Figure 2 provides the PREMIS data model consisting of five entities associated with the digital preservation process: Intellectual Entity (a coherent set of content that is described as a unit: e.g., a book); Object (a discrete unit of information in digital form, e.g., a PDF file); Event (a preservation action, e.g., ingest of the PDF file into the repository); Agent (person, organization, or software program associated with an Event, e.g., the publisher of the PDF file who deposits it in the repository); and Rights (one or more permissions pertaining to an Object, e.g., permission to make copies of the PDF file for preservation purposes). Each entity is described by a set of properties called semantic units. Each semantic unit represents a discrete piece of information to be recorded as part of the metadata supporting the digital preservation process. In short, a PREMIS semantic unit can be recorded in any way a repository finds convenient, given the processes and architecture of its repository system, as well as its metadata management procedures. A semantic unit can be recorded as a single metadata element, or broken up over multiple metadata elements if the repository prefers.
Alternate Text


2.3 METS: A Standard for Packaging Metadata and Content together in Digital Repository System

METS (Metadata Encoding and Transmission Standard) is designed to organize and link different types of metadata to its associated content in the OAIS Reference Model. METS is an XML schema designed specifically as an overall framework within which all the metadata associated with a digital object can be stored. A METS file comprises of the following four major constituent sections:

i)        A file inventory for all the files associated with the digital object including still image files, text, video or audio files;
ii)      A section for administrative metadata;
iii)    A section for descriptive metadata; and
iv)    A structural map, which indicates in a hierarchical manner how the various components of the item relate to each other, so allowing its constituent elements to be navigated by the user.

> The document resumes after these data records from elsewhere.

/-! ### Tiles -/

/-- R215: fields of a tile descriptor. -/
def tileLinesPerRow (d : Nat) : Nat := bitsAt d 100 88
def tileRowCount (d : Nat) : Nat := bitsAt d 113 101

/-- R215: the rows of a tile: VA and palette address; the memory side by its index where it gathers or scatters. -/
def tileRows (c : TileCmd) : List (Nat × Nat) :=
  let d := c.desc.toNat
  let sum (w lo : Nat) : Int := ((c.loops.zipIdx).map (fun p => (p.1 : Int) * signedOf w (bitsAt d (lo + w * p.2 + w - 1) (lo + w * p.2)))).sum
  (List.range (tileRowCount d)).map (fun r =>
    let m := if c.op ≥ 3 then c.idx.getD r 0 else r
    (twos 56 ((bitsAt d 55 0 : Int) + (m : Int) * signedOf 32 (bitsAt d 159 128) + sum 32 256),
     palAddr (bitsAt d 85 64) ((r : Int) * signedOf 24 (bitsAt d 183 160) + sum 24 384)))

/-- The lines of a tile: VA and palette address. -/
def tileLines (c : TileCmd) : List (Nat × Nat) :=
  (tileRows c).flatMap (fun (r : Nat × Nat) => (List.range (tileLinesPerRow c.desc.toNat)).map (fun i => (r.1 + 64 * i, r.2 + 64 * i)))

/-- The tile moves data to memory. -/
def TileCmd.writes (c : TileCmd) : Bool := c.op = 2 || c.op = 4

/-- R290: the VAs, in row order, at which the pages that a tile touches are met first. -/
def tilePages (c : TileCmd) : List Nat :=
  let n := 64 * tileLinesPerRow c.desc.toNat
  (tileRows c).flatMap (fun (r : Nat × Nat) =>
    (List.range (if n = 0 then 0 else (r.1 + n - 1) / 4096 - r.1 / 4096 + 1)).map (fun (i : Nat) =>
      if i = 0 then r.1 else (r.1 / 4096 + i) * 4096))

/-- R157: a token is set; with the flag where the tile failed (R159, R292). -/
def Vat.setToken (x : Vat) (t : Nat) (bad : Bool) : Vat :=
  { x with tokSet := addNew x.tokSet t, tokBad := if bad then addNew x.tokBad t else x.tokBad.erase t }

/-- R159, R292: an engine moves nothing further in the step: the tokens of its head and of every command behind it are set
with the flag. -/
def State.engineFails (s : State) (k v e : Nat) : State :=
  let q := (s.vatAt v).queue e
  let s1 := match q with
    | c :: _ => s.releasePins k (c.pins.map (fun (p : Nat × Nat × Nat) => p.1))
    | [] => s
  let rd : Option Reader := if h : v < 34 ∧ e < 6 then some (.stream ⟨v, h.1⟩ ⟨e, h.2⟩) else none
  let reqs := s1.pool.reqs.map (fun (r : PoolReq) => if r.owner = rd then { r with owner := none } else r)
  let s2 := { s1 with pool := { s1.pool with reqs := reqs } }
  s2.modVat v (fun x =>
    q.foldl (fun (x : Vat) (c : TileCmd) => x.setToken c.token true)
      { x with engines := Tab.set x.engines e [], engStop := addNew x.engStop e })

/-- R159, R249: a tile meets poison at a PPA: the plan faults with PLAN_POISON at the end of the step, which has ended where every
vat has stopped. -/
def State.tilePoison (s : State) (k v e ppa : Nat) : State :=
  match (s.vatAt v).queue e with
  | [] => s
  | c :: _ =>
    let st := (s.vatAt v).step
    ((s.stepFault k st 0x0801 (payload [(32, k), (32, st), (32, c.tile), (64, ppa)]) 0 0).engineFails k v e).settleFault k

/-! ### Stream slots -/

/-- R215, R224: a tile descriptor that is a reserved encoding. -/
def tileReserved (d : Nat) : Bool :=
  bitsAt d 63 56 ≠ 0 || bitsAt d 87 86 ≠ 0 || bitsAt d 127 114 ≠ 0 || bitsAt d 255 206 ≠ 0 || bitsAt d 511 480 ≠ 0

/-- R155, R157, R222: a tile command is accepted: its token is cleared, a gather or scatter reads its indices; behind a
stopped engine its token is set with the flag. A tile beyond the 4096 lines of R215 is taken as it stands (log entry 176). -/
def State.acceptTile (s : State) (k v w : Nat) : State :=
  let b := (s.vatAt v).bundle
  let r := s.sectionEntry k 3 (bitsAt w 27 12) 64
  let d := r.1.1
  if r.1.2 then r.2.fetchTrap k v b
  else if tileReserved d then r.2.encodingTrap k v b 3
  else
    let op := bitsAt w 2 0
    let e := bitsAt w 5 3
    let tok := bitsAt w 11 6
    let rows := tileRowCount d
    let q := r.2.palCheck v (if op ≥ 3 then [(bitsAt d 205 184, 4 * rows)] else [])
    let x := q.2.vatAt v
    let idx := if op ≥ 3 then (List.range rows).map (fun i => leNat (Mem.read x.palette (bitsAt d 205 184 + 4 * i) 4)) else []
    let c : TileCmd := {
      op := op, token := tok, tile := bitsAt w 27 12, loops := (List.range 4).map x.loopIdx, desc := BitVec.ofNat 512 d, idx := idx,
      running := false, pins := [] }
    let n := 64 * tileLinesPerRow d
    if (op ≥ 3 && bitsAt d 205 184 + 4 * rows > palSize) || (tileRows c).any (fun p => p.2 + n > palSize) then q.2.bundleFault k v b 3
    else
      match q.1 with
      | some a => q.2.paletteUe k v a
      | none =>
        q.2.modVat v (fun x =>
          let y := { x with tokSet := x.tokSet.erase tok, tokBad := x.tokBad.erase tok }
          if x.engStop.contains e then y.setToken tok true
          else { y with engines := Tab.set y.engines e (y.queue e ++ [c]) })

/-- R221: a stream slot of operation `op`, first or second. -/
def State.streamSlot (s : State) (v cyc op : Nat) : State := s.slotAct v cyc [3, 4] op (fun k w s => s.acceptTile k v w)

def execStreamRead (v : Fin 34) (cyc : Nat) (s : State) : Res := ok (s.streamSlot v.val cyc 1)
def execStreamWrite (v : Fin 34) (cyc : Nat) (s : State) : Res := ok (s.streamSlot v.val cyc 2)
def execGather (v : Fin 34) (cyc : Nat) (s : State) : Res := ok (s.streamSlot v.val cyc 3)
def execScatter (v : Fin 34) (cyc : Nat) (s : State) : Res := ok (s.streamSlot v.val cyc 4)

/-! ### The check and the movement of a tile -/

/-- R156: whether a page of a tile is HDM-DB: by its partition here, by its footprint range on another chip. -/
def State.pageCoherent (s : State) (k va : Nat) : Bool :=
  match s.pinFor k va with
  | some e => if s.isLocal (e.ppaOf va) then s.isHdmDb (ppaDpa (e.ppaOf va)) else (s.printFor k va).any (fun p => p.coherent)
  | none => false

/-- R290: the first page of a tile that fails the whole-tile check, and its cause. -/
def State.checkTile (s : State) (k : Nat) (c : TileCmd) : Option (Nat × Nat) :=
  let pages := tilePages c
  match pages.findSome? (fun va => (s.checkPage k va c.writes).map (fun x => (va, x))) with
  | some p => some p
  | none =>
    match pages with
    | [] => none
    | p :: _ => (pages.find? (fun va => s.pageCoherent k va ≠ s.pageCoherent k p)).map (fun va => (va, 6))

/-- The PPA of a VA by the translations that a tile runs with. -/
def TileCmd.ppa (c : TileCmd) (va : Nat) : Nat :=
  ((c.pins.find? (fun p => va >>> p.2.1 = p.1 >>> p.2.1)).map (fun p => p.2.2 + va % 2 ^ p.2.1)).getD 0

/-- R156, R311: a local HDM-DB line can be served to logical vat `l` without a host's answer. -/
def State.lineReady (s : State) (l line : Nat) (write : Bool) : Bool :=
  match s.dirAt line with
  | none => true
  | some e =>
    let host := match e.owner with | some (.host _) => true | _ => false
    !e.isOpen && !(host && e.st = .M) && !(write && (e.hosts ≠ [] || e.coarse.isSome))
      && !(e.hold && s.orderedMode = 0 && e.owner ≠ some (.vat (Fin.ofNat 32 l)))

These four sections are linked to each other by means of identifiers. The practical implementation of METS can be very flexible as well. Any system capable of handling XML documents can be used to create, store and deliver METS-based metadata (Lavoie, 2005). METS provides the ability to associate a digital object with behaviors or services. 

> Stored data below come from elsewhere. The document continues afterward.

/-- R91, R240: residency ends: the requirement leaves the commitment, and the pins end. -/
def State.endResidency (s : State) (k : Nat) : State :=
  ((s.leaveVats k).unpin k).modCtx k (fun x => { x with resident := false, inv := none, phase := .idle })

/-- R179: the launch at the head of a context's ring uses a logical vat. -/
def State.headUses (s : State) (k l : Nat) : Bool × State :=
  let x := s.ctxAt k
  let at_ := bits x.entry 61 16 + 64 * x.launchIndex.toNat
  let r := s.readBytes at_ 64
  let rec_ := leNat r.1.1
  if recSeq rec_ ≠ x.launchNext.toNat then (false, r.2)
  else
    match State.look k 1 (recImage rec_) 128 r.2 with
    | (.bytes hb, s2) => ((s2.planLogical k (BitVec.ofNat 1024 (leNat hb))).contains l, s2)
    | (_, s2) => (false, s2)

/-- R179: a non-resident plan has ended on its vats: with EAGER_WASH they are washed unless the context's next launch uses
them. -/
def State.eagerWash (s : State) (k : Nat) (ls : List Nat) : State :=
  if s.par 0x4000 6 = 0 then s
  else ls.foldl (fun s l =>
    match s.physical l with
    | none => s
    | some v =>
      let r := s.headUses k l
      if r.1 then r.2 else r.2.washVat v) s

/-- R242: INVOCATION_END: every vat has issued END and every write tile has set its token. -/
def execInvocationEnd (k : Fin 1024) (s : State) : Res :=
  let k := k.val
  let x := s.ctxAt k
  if x.phase ≠ .running || !s.stopped k || !s.writesDone k || x.faults ≠ [] || x.state ≠ 1 then ok s
  else
    let s1 := (s.invComplete k 0 0).invocationRecord k false
    let seq := s.ringSeq k
    let s2 := s1.modCtx k (fun x => { x with
      phase := .idle, notices := x.notices.filter (fun n => n.1 ≠ seq), arrivals := x.arrivals.filter (fun a => a.2.1 ≠ seq),
      dumps := x.dumps.map (fun d =>
        let n := dumpLeft d.2
        (d.1, if n = 0 || n = 0xFFFF then d.2 else BitVec.ofNat 256 (setBits d.2.toNat 31 16 (n - 1)))) })
    let s3 := s2.onVats (s2.planVats k) (fun x => { x with activity := 0, wait := .none, stall := none })
    let ls := s3.planLogical k (s3.header k)
    let s4 :=
      if x.resident then (if x.disabling then s3.endResidency k else s3)
      else (((s3.leaveVats k).unpin k).modCtx k (fun x => { x with inv := none })).eagerWash k ls
    ok ((s4.settleDisable k).settleTenant (s4.ctxTenant k))

/-! ### The start of a plan -/

/-- R233, R235, R237: a vat at the start of an invocation at time `now`: its first DELAY counts from 100 ns on. -/
def Vat.beginInvocation (x : Vat) (now : Nat) (resident : Bool) : Vat :=
  { x with
    activity := 1, resident := resident, faultHeld := false, clean := false, gens := [], overflow := false, invalid := false,
    nanDrop := false, tokSet := [], tokBad := [], engines := [], engStop := [], loops := [], bundle := 0, wait := .none, ports := [],
    snap := { bundle := 0, loops := [], gens := [] }, firstCyc := none, lastCyc := 0, stall := none, step := 0, stepNo := 0,
    word := 0, todo := [], next := 0, base := none, from_ := now + 100, hold := 0, buffer := [], fetchAt := 0, fetching := [],
    stepCyc := 0, stepTime := now, waitFrom := 0, palReady := [], ready := [], accReady := [], drain := none, matBusy := 0,
    stepCount := default, invCount := default }

/-- R235: ARGS are copied to ARGS_PAL on every vat of the plan. -/
def State.copyArgs (s : State) (k args : Nat) : State :=
  s.onVats (s.planVats k) (fun x => x.palWrite (hdrArgs (s.header k)) (leBytes 32 args))

/-- R235, R237: an invocation of a context starts at this launch point. -/
def State.beginInvocation (s : State) (k seq tag args : Nat) : State :=
  let s1 := s.copyArgs k args
  let s2 := s1.onVats (s1.planVats k) (fun x => x.beginInvocation s.now (s.ctxAt k).resident)
  let s3 := s2.modCtx k (fun x => { x with
    phase := .running, faults := [], stepAcc := [],
    dumps := x.dumpsNext.foldl (fun t d => Tab.set t d.1 d.2) x.dumps, dumpsNext := [],
    inv := x.inv.map (fun i => { i with
      seq := BitVec.ofNat 32 seq, tag := BitVec.ofNat 32 tag, args := BitVec.ofNat 256 args, start := BitVec.ofNat 64 s.now,
      frame := s.cal.frame, lp := BitVec.ofNat 2 (s.cal.slot.toNat / 512), altered := false, events := 0, flags := 0, step := 0,
      stepAt := BitVec.ofNat 64 s.now }) })
  ((s3.planVats k).foldl (fun s v => s.fetchAhead k v) s3).bump 64 0x4400 5

/-- R32, R208: a launch or an invocation of a context has ended: what waited for that takes effect. -/
def State.settleContext (s : State) (k : Nat) : State := (s.settleDisable k).settleTenant (s.ctxTenant k)

/-- R235, R236: a launch that was picked up is refused with a reason before it starts. -/
def State.dropLaunch (s : State) (k : Nat) (i : Inv) (reason : Nat) : State :=
  ((s.modCtx k (fun x => { x with phase := .idle, inv := none })).refuseLaunch k i.seq.toNat i.tag.toNat reason).settleContext k

/-- R287, R288: a pin fetch that found no place for good, or for now. -/
def State.pinTrouble (s : State) (k : Nat) (r : PinResult) : State :=
  let x := s.ctxAt k
  match x.phase, x.inv with
  | .starting _, some i =>
    if r = .overflow then s.dropLaunch k i 9
    else ((s.modCtx k (fun x => { x with phase := .idle, inv := none })).unpin k).settleContext k
  | _, _ => s

/-- R287, R297: more of a footprint is pinned. -/
def State.pinOn (s : State) (k : Nat) : State :=
  let r := State.pinMore k 16385 s
  if r.1 = .held then r.2 else r.2.pinTrouble k r.1

/-- R214: a WRITE range without ARMOURED covers an armoured extent by its pins. -/
def State.armourBad (s : State) (k : Nat) : Bool :=
  (s.writeExtents k true).any (fun r => (List.range (r.2 + 1 - r.1)).any (fun i => s.armourBytes ((r.1 + i) * 2 ^ 21) ≠ 0))

/-- No fetch of a context is outstanding. -/
def State.fetchesDone (s : State) (k : Nat) : Bool := !s.tlb.fetches.any (fun f => f.ctx = k)

/-- R177: every vat of a context's plan is its own and idle. -/
def State.vatsReady (s : State) (k : Nat) : Bool :=
  (s.planVats k).all (fun v => (s.vatAt v).owner = some k && (s.vatAt v).activity = 0)

/-- R239: a make-resident launch starts: the plan becomes resident with the INPUT_SEQ that the control line holds. -/
def State.becomeResident (s : State) (k : Nat) (i : Inv) (ctl : List (BitVec 8)) : State :=
  let s1 := ((s.consume k).copyArgs k i.args.toNat).modCtx k (fun x => { x with
    resident := true, phase := .idle, inputTaken := BitVec.ofNat 32 (leNat (ctl.take 4)) })
  ((s1.onVats (s1.planVats k) (fun x => { x with resident := true, clean := false })).plainRecord k i.seq.toNat i.tag.toNat 0 0).settleContext k

/-- R235, R239: a launch that was picked up starts at this launch point where its pins, washes and copies are done and two
completion entries are free. One whose tenant is stopping is refused (R32). -/
def State.startLaunch (s : State) (k : Nat) : State :=
  let x := s.ctxAt k
  let t := s.tenantAt (s.ctxTenant k)
  match x.phase, x.inv with
  | .starting res, some i =>
    if t.stopping || t.state ≠ 2 then s.dropLaunch k i 7
    else if !(s.pinned k && s.fetchesDone k) then (if s.fetchesDone k then s.pinOn k else s)
    else if s.armourBad k then s.dropLaunch k i 9
    else
      let f := s.compFree k
      if !s.vatsReady k || f.1 < 2 then f.2
      else if res then
        let c := f.2.watchLine (bits x.entry 173 128)
        match c.1 with
        | none => c.2
        | some ctl => c.2.becomeResident k i ctl
      else (f.2.consume k).beginInvocation k i.seq.toNat i.tag.toNat i.args.toNat
  | _, _ => s

/-- R237, R297: a resident plan begins an invocation where its input changed, its vats are not held, its pins stand and two
completion entries are free. -/
def State.residentInput (s : State) (k : Nat) : State :=
  let x := s.ctxAt k
  let t := s.tenantAt (s.ctxTenant k)
  let held := (s.planLogical k (s.header k)).any (fun l => s.rotationHolds l || s.vat.takeover.any (fun t => t.logical = l))
  if !x.resident || x.phase ≠ .idle || x.state ≠ 1 || x.disabling || x.owed.isSome || t.stopping || t.state ≠ 2 || held then s
  else
    let c := s.watchLine (bits x.entry 173 128)
    match c.1 with
    | none => c.2
    | some ctl =>
      let seq := leNat (ctl.take 4)
      if seq = x.inputTaken.toNat then c.2
      else
        let f := c.2.compFree k
        if f.1 < 2 || !f.2.vatsReady k then f.2
        else if !f.2.pinned k then f.2.pinOn k
        else
          (f.2.modCtx k (fun x => { x with inputTaken := BitVec.ofNat 32 seq })).beginInvocation k seq (bytesBits ctl 63 32)
            (bytesBits ctl 511 256)

/-! ### Commands of a context -/

/-- R208: the state that the accepted commands will leave, and whether an invocation or a launch is then on its way. -/
def Ctx.expected (x : Ctx) : Nat :=
  (x.cmds.foldl (fun (st : Nat × Bool) c =>
    match c with
    | .enable => if st.1 = 0 then (1, false) else st
    | .disable => if st.1 = 1 && !st.2 then (0, false) else st
    | .resume => if st.1 = 2 then (2, true) else st
    | .abort => if st.1 = 2 then (if x.disabling then 0 else 1, false) else st) (x.state.toNat, x.phase ≠ .idle)).1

3.0 Major Functions of Preservation Programmes

The UNESCO’s Guidelines for the Preservation of Digital Heritage (2003), describes the following functions that a full-fledged digital preservation programmes should perform:


3.1 Creation of a Safe Place

Preservation programmes must identify or create a safe place for storing and managing digital materials. Organizations may either set-up its own infrastructure or outsource its digital preservation activity to a reliable third party. However, it is the responsibility of the concern organization to ensure long-term availability of their digital contents.

3.2 Ingest

The process of loading a digital file into a digital repository along with its descriptive metadata for subsequent retrieval is referred to as ingest. The steps involved in ingest include:

  • Applying collection policies and selection criteria to ascertain whether material can be accepted on submission or not;
  • Checking the quality of the material submitted, including its completeness, authenticity and ascertain that the material has duly been scanned for viruses;
  • Assigning unique identifiers to digital objects;
  • Assigning and managing copyright of digital material;
  • Assessing the elements that must be maintained, and assigning preservation objectives;
  • Setting retention and review periods for the digital material as deemed appropriate;
  • Checking and upgrading the documentation that describes the material, including the technical and preservation metadata;
  • Checking the file format(s) and converting them into another format if so desired to comply with the policy of digital preservation programme;
  • Saving digital objects and associated metadata after verification to the archival storage system  

3.3 Archival Storage

A digital preservation programme should provide archival storage that maintains, protects and verifies the integrity of the stored digital objects and associated metadata, whether stored as a single data stream or as separate but linked data streams.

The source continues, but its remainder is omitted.